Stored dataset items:
=== Begin Enclosure ===

/-- R572, R590: the answer CONFLICT: the address, and the address, low bit, high bit and reason as small results. -/
def conflictAns (c : Conflict) : Ans :=
  { status := stCONFLICT, detail := c.1, small := le4 c.1 ++ le4 c.2.1 ++ le4 c.2.2.1 ++ le4 c.2.2.2 }

/-- R591: the reply of a pending apply: to its CHG_APPLY, or to nobody for CHG_CTRL. -/
def answerApply (who : Option (Port × Nat)) (a : Ans) (s : State) : State :=
  match who with
  | some (p, tag) => answer p tag a s
  | none => s

/-- R591: a pending apply made where no step is in flight: the check is repeated at that instant. -/
def tryApply (s : State) : State :=
  match s.host.applying with
  | none => s
  | some who =>
    if !s.acc.steps.isEmpty then s
    else
      match checkSet s with
      | some c => answerApply who (conflictAns c) (noteConflict c { s with host := { s.host with applying := none } })
      | none => answerApply who (Ans.ok 0) { (takeEffect s) with host := { (takeEffect s).host with applying := none } }

/-- R450: a set that changes FAB_TOPO, FAB_ID or FAB_SYSID finds a group instance, broadcast or replacement running. -/
def mapBusy (s : State) : Bool :=
  let t := overlay s s.host.staged
  (rsv s 0x90008 0 != rsv t 0x90008 0 || fabId s != fabId t || rsv s 0x90004 0 != rsv t 0x90004 0) &&
    (s.gra.graphs.any (fun e => e.2.group && e.2.run.isSome) || s.wgt.loads.any (fun e => e.2.bcast) ||
      !s.wgt.bcasts.isEmpty || s.wgt.repl.isSome)

/-- R591: an apply asked for: the answer with which it ends at once, or pending. -/
def askApply (who : Option (Port × Nat)) (s : State) : Option Ans × State :=
  match checkSet s with
  | some c => (some (conflictAns c), noteConflict c s)
  | none =>
    if mapBusy s || s.host.applying.isSome then (some (Ans.err stBUSY), s)
    else if s.host.staged.isEmpty then (some (Ans.ok 0), s)
    else (none, { s with host := { s.host with applying := some who } })

/-! ## Ownership (R582-R587) -/

/-- R582: the rank of a port; equal fields fall back on the default order. -/
def portRank (s : State) (p : Port) : Nat :=
  let i := match p with
    | .usb => 0
    | .mgt => 1
    | .fabric => 2
    | .monitor => 3
  bits s.part.ownPrio (2 * i + 1) (2 * i) * 4 + i

/-- R583: the owner changes: OWNER_CHANGED with the old and the new port; a set not pending is discarded (R592). -/
def setOwner (p : Option Port) (s : State) : State :=
  if s.host.owner = p then s
  else
    let old := s.host.owner
    let s := { s with host := { s.host with owner := p, changes := satAdd32 s.host.changes 1 } }
    discardSet (sendEvent evOWNER_CHANGED (le4 (portCode old) ++ le4 (portCode p)) s)

/-- R583: an election opens. -/
def openElection (s : State) : State := { s with host := { s.host with ownState := 1, claims := [] } }

/-- R586: a handover in progress ends STATE. -/
def endHandover (s : State) : State :=
  if s.host.ownState = 3 then
    let t := { s with host := { s.host with ownState := 2, target := none } }
    match s.host.owner, s.host.target with
    | some p, some (_, tag) => answer p tag (Ans.err stSTATE) t
    | _, _ => t
  else s

/-- R586, R587: ownership given up or lapsed: an election opens. -/
def loseOwner (s : State) : State := openElection (setOwner none (endHandover s))

/-- R587: the ownership of a port lapses, and a claim of it in an open election is withdrawn. -/
def lapse (p : Port) (s : State) : State :=
  if s.host.owner = some p then loseOwner s
  else { s with host := { s.host with claims := s.host.claims.filter (·.1 != p) } }

/-- R583: a port becomes the owner. -/
def becomeOwner (p : Port) (s : State) : State :=
  setOwner (some p) { s with host := { s.host with ownState := 2, target := none, claims := [] } }

end Sys2Proof.Machine
end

=== End Enclosure ===

WORK REQUIRED: In the records above, copy exactly the lines from the one that contains "def becomeOwner (p" through the last, and nothing else.

SOLUTION TO THIS EXERCISE:
def becomeOwner (p : Port) (s : State) : State :=
  setOwner (some p) { s with host := { s.host with ownState := 2, target := none, claims := [] } }

end Sys2Proof.Machine
end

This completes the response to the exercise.